Mark Matienzo and Kris Kasianovitz
The Handa Center for Human Rights and International Justice and the Stanford Libraries are working together on three digital archives projects to make the records of international criminal proceedings publicly accessible with funding from the Flora and William Hewlett Foundation. The goal is to develop a platforms for research on war crimes trials, the challenge is in converting a trove of heterogeneous print and manuscript materials to digital form so that they can be effectively discovered, read and analyzed.
Materials from the first project, the Virtual Tribunals Intitiative have already been digitized, ingested into the Stanford Digital Repository, and made available as an online exhibit that enables search of full text materials both across an exhibit and within specific items. (See https://exhibits.stanford.edu/virtual-tribunals).
The WWII Trial Records Collection is another project to preserve and make available to research trial records, in this case from proceedings that took place in China, the Netherlands, Italy, Great Britain, France, Australia, the United States, and the Philippines. According to the Handa Center site, "Most of the trial records in our holdings have never before been reproduced, and for this reason have scarcely been accessible to researchers and practitioners. The collections include copies of some case files that remain under seal in the countries where the trials took place, but which we have obtained through the cooperation of other archival sources." These documents are extremely relevant for war crimes tribunals that are taking place around the world today.
These materials are appropriate to research across a number of fields in law, history, medical ethics, sociology, and anthropology. While having the trial records digitized and preserved in the Stanford Digital Repository is already a tremendous benefit for researchers, the documents remain very difficult to navigate and analyze at scale. The WWII Trial Records are contained in 260 reels of microfilm, containing about 320,000 pages of material. But those pages are not grouped as documents or document sets. As is often the case with this kind of archival material, there are descriptions in aggregate, but not at the document level.

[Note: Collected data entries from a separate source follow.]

-- ==== Sys2Proof/Machine/InputOutput.lean ====
section
/-! DEFINITION. The input and output instructions READ and WRITE (41_io.md R100 to R103). -/

namespace Sys2Proof.Machine

/-- READ with an item taken from the stream: the range test comes before the write (R100, R166). The
item is gone from the stream even when a fault follows (D13). -/
def acceptInput (k : Nat) (item : InputItem) (s : State) : State :=
  match item with
  | .inInt z => if inRange z then storeCell k (.numeric z) s else raiseFault .inputRange s
  | .inTok t => storeCell k (.raw t) s

/-- READ, opcode 10 (R100). With no input item the engine is held: the trigger changes nothing, the
run state stays `Running` and `pc` stays (R102; log entry 5). -/
def execRead (k : Nat) (s : State) : Result :=
  match s.input with
  | [] => .next s
  | item :: rest => .next (acceptInput k item (s.withInput rest))

/-- The output item that shows a cell: the number itself, or the raw token (R101, D14). -/
def outputOf (c : Cell) : OutputItem :=
  match c with
  | .numeric w => .outNum w
  | .raw t => .outRaw t

/-- WRITE, opcode 11 (R101): shows the memory cell, never the accumulator (R188). -/
def execWrite (k : Nat) (s : State) : Result :=
  .next (withCell k s fun c => (s.emit (outputOf c)).advance)

end Sys2Proof.Machine
end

In addition to distinguishing documents, it would be very helpful to track actual cases. Cases evolve in these trials. A trial may be split apart and later merged together. Tracking this evolution would be made much easier if we could identify the identifying case numbers, names, places, and other recognizable entities.
WWII Trial Records: 260 reels of microfilm. About 320,000 page images. The pages are in the process of being OCR'd. The originals are often typed but also include handwritten pages and translation of handwritten testimony.
Recognize discrete documents (currently they are separate pages).
Citation Recognition: UN regulation may be cited three different ways, but it's the same regulation.
Identify people in running text: Defendent. Representation for prosecution, for the defense.
Identify dates and events: This may include references to other trials or other case law.